Почему я так называю ее? Почему так сжимается горло? Почему так черна вода в этой странной реке? Почему она пахнет так странно – сталью, холодом, забвением? Что за дерево там, на другом берегу, что за человек там, под деревом? Сгусток тьмы, сердце мрака – и неизвестный плод пламенеет в его руке, как вырванное сердце.

– Кора!

Она не оборачивается. Ее зовут с другого берега. Темный голос, темный, как вода этой реки:

– Персефона!

Туман клубится над рекой. Кора, моя дочь, уходит от меня – бесшумная ладья увозит ее на тот берег. От меня. И только венок из белых лилий плывет по воде. Мне нужно до него дотянуться, дотянуться, до…»

– Тихо, тихо!
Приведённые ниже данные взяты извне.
-- ==== Sys2Proof/Laws/Exec.lean ====
section
/-!
SUPPORT. Laws/Exec.lean: `exec` and `step` are the instruction set and the sequencer of AnyConfig.lean in the
machine's own configuration.
-/
namespace Sys2Proof.Machine

/-- `exec` is the instruction set in `Config.core`. -/
theorem exec_eq_execIn (i : Instr) (s : State) : exec i s = execIn Config.core i s := by
  cases i <;> rfl

/-- `step` is the sequencer in `Config.core`. -/
theorem step_eq_stepIn (s : State) : step s = stepIn Config.core s := by
  have h : exec = execIn Config.core := funext fun i => funext fun s => exec_eq_execIn i s
  simp only [step, stepIn, h]

/-- A state that does not run stays as it is (R44, R384). -/
theorem step_of_not_running {s : State} (h : s.run ≠ .running) : step s = .next s := by
  simp only [step, sequencerStep]
  split <;> simp_all

end Sys2Proof.Machine
end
Тсс. Поспи немножко. Вот так, ложись, я тебя укрою. Усни, Александра, усни.

Гестия

Матушка наша была хорошая женщина, но, ей-богу, с придурью. Это ж надо придумать – Аврора! Удружила младшенькой, нечего сказать. Правда, та, чуть подросла, стала имени стесняться, потому что дразнили ее, как и следовало ожидать, крейсером. В деревенской школе, понимаете, не место было греческим богам. Елена Генриховна, училка, пускалась, бывало, в объяснения, но кому охота была ее слушать? И девчонку так задергали, что она к шестнадцати годам, когда паспорт получала, имя сменила. Стала Александрой. И правильно, я считаю. Но вот зачем она сама дочку Кирой назвала? Какие такие греческие боги ее надоумили? Получше, конечно, чем Аврора, но все равно – не по-русски как-то. Нет бы – Машей, Дашей или Полиной! В школе дочку Киркой дразнили… Но недолго – девочка всегда умела себя поставить. Как раз и деньги у матери в кармане зашевелились, слава тебе господи. А до этого – чего только мы с ней не делали – и полы в аптеке драили, и газетами торговали у метро, и посуду по ресторанам мыли… Потом уж цветами она занялась. Без образования сейчас никуда. Александра-то института своего не кончила. Да и как бы он ей сейчас понадобился? Учительшей много ли заработаешь? Ей не карьера, ей деньги нужны были – дочку кормить, одевать, лечить. Все хотела так подняться, чтобы от Кириного отца отойти, не зависеть от него ни в чем. И это ей удалось. Удалось бы, если бы Кира не пропала.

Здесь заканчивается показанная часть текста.